January 11, 2016 4:30 PM EST

BRENTWOOD, Tenn.--(BUSINESS WIRE)-- LifePoint Health, Inc. (NASDAQ: LPNT) today announced that it is reaffirming its previously issued guidance for 2015 Net Revenue, Adjusted EBITDA and Adjusted Diluted EPS. For the full-year of 2015, Estimated Net Revenue is expected to be in a range of $5.15 billion to $5.25 billion, Estimated Adjusted EBITDA is expected to be in a range of $695 million to $720 million and Estimated Adjusted Diluted EPS is expected to be in a range of $3.75 to $4.06. Updated same-hospital equivalent admissions growth for 2015 is now expected to be in a range of 1.0% to 2.0%. The Company anticipates reporting its results of operations for the fourth quarter and full-year of 2015 and guidance for 2016 on February 12, 2016.

Guidance includes the estimated impact of all acquisitions closed with an effective date on or before December 31, 2015. Additionally, guidance excludes, if applicable, items that are non-operational in nature, including items such as, but not limited to, gains or losses on sales or purchases of hospitals and business, impairments of long-lived assets and share repurchases, if any. This guidance is also subject to certain risks including those as set forth in the Company’s “Important Legal Information.”

The Company is scheduled to present on Monday, January 11, 2016, at 3:00 p.m. Pacific Standard Time at the J.P. Morgan Healthcare Conference being held at the Westin St. Francis Hotel in San Francisco, California. A link to the live audio webcast is available and copies of the related presentation materials will be available on line at www.lifepointhealth.net/investor-relations.
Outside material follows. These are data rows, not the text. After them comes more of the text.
-- ==== Sys2Proof/Machine/Port.lean ====
section
/-! DEFINITION. The memory port (R419 to R438): buffer-table entries, page maps, channels, ECC and poison,
encryption and integrity, and accesses forwarded to remote devices. -/

namespace Sys2Proof.Machine

/-! ### Buffer-table entries -/

/-- A buffer-table entry, decoded (R419). -/
structure BufEntry where
  valid : Bool
  owner : Nat
  length : Nat
  rembuf : Nat
  remctx : Nat
  remdev : Nat
  cgroup : Nat
  stripe : Nat
  home : Nat
  enc : Bool
  rights : Nat
  pmap : Nat
  plbase : Nat
  /-- No reserved field is nonzero. -/
  clean : Bool
  deriving DecidableEq, Repr

/-- The fields of a 32-byte entry. -/
def BufEntry.of (e : BitVec 256) : BufEntry :=
  let w (i : Nat) : Nat := bits e.toNat (64 * i) 64
  { valid := bit (w 0) 55, owner := bits (w 0) 48 7, length := bits (w 0) 0 48
    rembuf := bits (w 1) 32 16, remctx := bits (w 1) 26 6, remdev := bits (w 1) 16 10
    cgroup := bits (w 1) 10 6, stripe := bits (w 1) 8 2, home := bits (w 1) 6 2, enc := bit (w 1) 5
    rights := bits (w 1) 0 5, pmap := w 2, plbase := bits (w 3) 0 42
    clean := bits (w 0) 56 8 == 0 && bits (w 1) 48 16 == 0 && bits (w 3) 42 22 == 0 }

/-- The sealed right. -/
def BufEntry.sealed (e : BufEntry) : Bool := bit e.rights 4

/-- Malformed entries (R420); they act as VALID = 0. -/
def BufEntry.malformed (firmware : Bool) (e : BufEntry) : Bool :=
  !e.clean || e.stripe == 3 || e.home == 3 ||
  (e.home == 1 && 767 < e.remdev) ||
  (e.home == 0 && e.sealed && !e.enc) ||
  (e.home == 2 && e.sealed) ||
  (e.enc && e.home != 0) ||
  32 < e.cgroup ||
  (firmware && e.home == 0 && e.pmap != 0)

/-- The entry of a buffer index of a context; one that was never written is all zero. -/
def bufEntry (s : State) (ctx buf : Nat) : BufEntry := BufEntry.of (Tbl.get (s.ctx ctx).bufs buf 0)

/-! ### Channels (R425 to R427) -/

/-- Bytes of a stripe code. -/
def stripeBytes (code : Nat) : Nat :=
  match code with
  | 0 => 256
  | 1 => 4096
  | _ => 131072

/-- The live channels of a channel group, in order (R426). -/
def liveChannels (s : State) (cgroup : Nat) : List Nat :=
  let all := Config.hbmStacks * Config.channelsPerStack
  let range :=
    if cgroup = 0 then List.range all
    else if cgroup ≤ 8 then (List.range 96).map fun i => (cgroup - 1) * 96 + i
    else (List.range 32).map fun i => (cgroup - 9) * 32 + i
  range.filter fun c => !s.untrained.contains c

/-- The channel and channel address of a device address (R425); none where it lies beyond its channel. -/
def channelOf (s : State) (cgroup stripe d : Nat) : Option (Nat × Nat) :=
  let live := liveChannels s cgroup
  let c := live.length
  let b := stripeBytes stripe
  let q := d / b
  if c = 0 || 32 < cgroup || stripe = 3 then none
  else
    let a := q / c * b + d % b
    if a < Config.channelBytes then (live[q % c]?).map fun ch => (ch, a) else none

/-- The memory key of a device address. -/
def deviceKey (s : State) (cgroup stripe d : Nat) : Option Nat :=
  (channelOf s cgroup stripe d).map fun p => (Space.channel p.1).key p.2

/-- Whether a key lies in a channel, and which with the address. -/
def keyChannel (k : Nat) : Option (Nat × Nat) :=
  if 4 * 2 ^ 68 ≤ k && k < 5 * 2 ^ 68 then
    let o := k - 4 * 2 ^ 68
    some (o / 2 ^ 32, o % 2 ^ 32)
  else none

/-- Word 6 of a record for a place in a channel (R470). -/
def placeWord (k : Nat) : Nat :=
  match keyChannel k with
  | some (c, a) => 2 ^ 63 + c / 96 * 2 ^ 60 + c % 96 * 2 ^ 53 + (Config.dramPlace c a).toNat
  | none => 0

/-! ### What an access comes to -/

/-- The kinds of access (R422); each names its right and its bit of KIND (R396). -/
inductive AKind where
  | read
  | write
  | atomic
  /-- A fetch of lantern code. -/
  | exec
  /-- A `bcp.v` read of a sealed buffer, which needs no other right. -/
  | verify
  deriving DecidableEq, Repr

/-- The bit of KIND. -/
def AKind.code : AKind → Nat
  | .read => 1
  | .write => 2
  | .atomic => 4
  | .exec => 8
  | .verify => 1

/-- Whether the rights of an entry allow an access (R422). -/
def AKind.allowed (k : AKind) (e : BufEntry) : Bool :=
  match k with
  | .read => bit e.rights 0
  | .write => bit e.rights 1 && !e.sealed
  | .atomic => bit e.rights 2 && !e.sealed
  | .exec => bit e.rights 3
  | .verify => e.sealed

/-- A failure at a port (R421, R438). -/
structure PFault where
  code : Nat
  kind : Nat := 0
  size : Nat := 0
  /-- The buffer pointer of the access. -/
  ptr : Nat := 0
  /-- AKIND of its record. -/
  akind : Nat := 1
  place : Nat := 0
  detail : Nat := 0
  deriving DecidableEq, Repr

/-- What an access at a port comes to. -/
inductive PRes (α : Type) where
  | ok (a : α) (s : State)
  /-- A remote answer is awaited. -/
  | wait (s : State)
  | fail (f : PFault) (s : State)

/-- Goes on where the access was performed. -/
def PRes.bind {α β : Type} (r : PRes α) (f : α → State → PRes β) : PRes β :=
  match r with
  | .ok a s => f a s
  | .wait s => .wait s
  | .fail e s => .fail e s

/-! ### ECC and poison (R429 to R431) -/

/-- The ECC granule of a key, or none outside the channels. -/
def granuleOf (k : Nat) : Option Nat := if (keyChannel k).isSome then some (k / 32) else none

/-- A correctable error met by a read (R429): rewritten, and recorded at most once per channel per millisecond, with the symbol
as a free value (log entry 5). -/
def correct (s : State) (g : Nat) : State :=
  if s.badCE.contains g then
    let k := g * 32
    let c := ((keyChannel k).map (·.1)).getD 0
    let r : RecIn := { code := 0x020B, cls := 2, sev := 1, recov := 0
                       engine := engineOf (c / 96) 63 6 (c % 96 / 32), place := placeWord k, detail := (Config.ceSymbol g s.now).toNat }
    let again := s.errLog.any fun w =>
      match w with
      | w0 :: w1 :: _ :: _ :: _ :: _ :: w6 :: _ =>
        w0.toNat / 2 ^ 48 == 0x020B && bits w6.toNat 53 10 == bits (placeWord k) 53 10 && decide (w1.toNat ≤ s.ts) && decide (s.ts < w1.toNat + 1000000)
      | _ => false
    let s := { s with badCE := s.badCE.filter (· != g) }
    if again then s else (logRecord s r true).1
  else s

/-- The granules of some bytes from a key on. -/
def granules (k n : Nat) : List Nat :=
  if n = 0 then [] else (List.range ((k + n - 1) / 32 - k / 32 + 1)).filterMap fun i => granuleOf ((k / 32 + i) * 32)

/-- Whether a key lies in a channel that has failed (R427). -/
def channelFailed (s : State) (k : Nat) : Bool := ((keyChannel k).map fun c => s.failed.contains c.1).getD false

/-- Whether some words are a record of a correction (R429). -/
def isCorrection (r : ErrRec) : Bool := ((r.head?.map fun w => w.toNat / 2 ^ 48).getD 0) == 0x020B

/-- What stays where the rest of an access is undone: the granules it has poisoned, the errors it has corrected and the
records of that (R429, R430). -/
def keepErrors (old new : State) : State :=
  (new.errLog.filter fun r => isCorrection r && !old.errLog.contains r).foldl
    (fun s r => appendRec s fun n => match r with
      | w :: ws => BitVec.ofNat 64 (w.toNat / 2 ^ 32 * 2 ^ 32 + n) :: ws
      | [] => [])
    { old with poison := new.poison.filter (fun g => !old.poison.contains g) ++ old.poison
               badUE := old.badUE.filter fun g => !new.poison.contains g
               badCE := old.badCE.filter new.badCE.contains }

/-- The port whose home a key is, one per stack (R5). -/
def keyPort (k : Nat) : Nat := ((keyChannel k).map (·.1 / 32)).getD (Config.hbmStacks)

/-- The first n elements of a list that meet a test, and all that do not. -/
def keepNewest {α : Type} (p : α → Bool) : Nat → List α → List α
  | _, [] => []
  | 0, a :: t => if p a then keepNewest p 0 t else a :: keepNewest p 0 t
  | n + 1, a :: t => if p a then a :: keepNewest p n t else a :: keepNewest p (n + 1) t

/-- A line of a channel that its port's cache now holds newer than HBM; the oldest of a full cache is written back (R5). -/
def noteDirty (ds : List Nat) (k : Nat) : List Nat :=
  if (keyChannel k).isNone then ds
  else keepNewest (fun l => keyPort (64 * l) == keyPort k) Config.portLines (k / 64 :: ds.filter (· != k / 64))

/-- Of an access that has failed or has to wait, what it had performed is undone. -/
def PRes.undone {α : Type} (r : PRes α) (old : State) : PRes α :=
  match r with
  | .ok a s => .ok a s
  | .wait s => .wait (keepErrors old s)
  | .fail f s => .fail f (keepErrors old s)

/-- The die of the port that owns a key's channel. -/
def keyDie (k : Nat) : Option Nat := (keyChannel k).map (·.1 / 96)

/-- What an access to a key comes to where the die of its port does not answer: it waits while the die resets, and ends
with REMOTEFAIL where the die stays lost (R463). -/
def atHome {α : Type} (k : Nat) (s : State) (f : PRes α) : PRes α :=
  match keyDie k with
  | none => f
  | some d => if (s.die d).up then f else if (s.die d).gone then .fail { code := 0x0402 } s else .wait s

/-- Reads bytes behind a port: POISON, or MEMUE, which poisons the granule; `rmw` says that the read is part of a
partial write (R430, R431). -/
def eccRead (k n : Nat) (rmw : Bool) (s : State) : PRes (List Byte) :=
  if channelFailed s k then .fail { code := 0x0206, place := placeWord k } s
  else match (granules k n).find? fun g => s.poison.contains g || s.badUE.contains g with
  | some g =>
    let f : PFault := { code := 0x0205, place := placeWord (g * 32), detail := g % 2 * 32 }
    if s.poison.contains g then .fail f s
    else .fail { f with code := if rmw then 0x0207 else 0x0206 } { s with poison := g :: s.poison, badUE := s.badUE.filter (· != g) }
  | none => .ok (Memory.readN s.mem k n) ((granules k n).foldl correct s)

/-- Writes bytes behind a port, into its cache: a whole granule clears its errors, a part of one is a read-modify-write
(R431). -/
def eccWrite (k : Nat) (bs : List Byte) (s : State) : PRes Unit :=
  if channelFailed s k then .fail { code := 0x0206, place := placeWord k } s else
  let n := bs.length
  let whole (g : Nat) : Bool := decide (k ≤ g * 32 && g * 32 + 32 ≤ k + n)
  let gs := granules k n
  match gs.find? fun g => !whole g && (s.poison.contains g || s.badUE.contains g) with
  | some g =>
    let f : PFault := { code := 0x0205, place := placeWord (g * 32), detail := g % 2 * 32 }
    if s.poison.contains g then .fail f s
    else .fail { f with code := 0x0207 } { s with poison := g :: s.poison, badUE := s.badUE.filter (· != g) }
  | none =>
    let s := (gs.filter fun g => !whole g).foldl correct s
    let full := gs.filter whole
    .ok () { s with
      mem := Memory.writeN s.mem k bs
      dirty := if n = 0 then s.dirty else noteDirty s.dirty k
      poison := s.poison.filter fun g => !full.contains g
      badUE := s.badUE.filter fun g => !full.contains g
      badCE := s.badCE.filter fun g => !full.contains g }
LifePoint Health (NASDAQ: LPNT) is a leading healthcare company dedicated to Making Communities Healthier®. Through its subsidiaries, it provides quality inpatient, outpatient and post-acute services close to home. LifePoint owns and operates community hospitals, regional health systems, physician practices, outpatient centers, and post-acute facilities in 21 states. It is the sole community healthcare provider in the majority of the non-urban communities it serves. More information about the Company can be found at www.LifePointHealth.net. All references to “LifePoint,” “LifePoint Health” or the “Company” used in this release refer to LifePoint Health, Inc. or its affiliates.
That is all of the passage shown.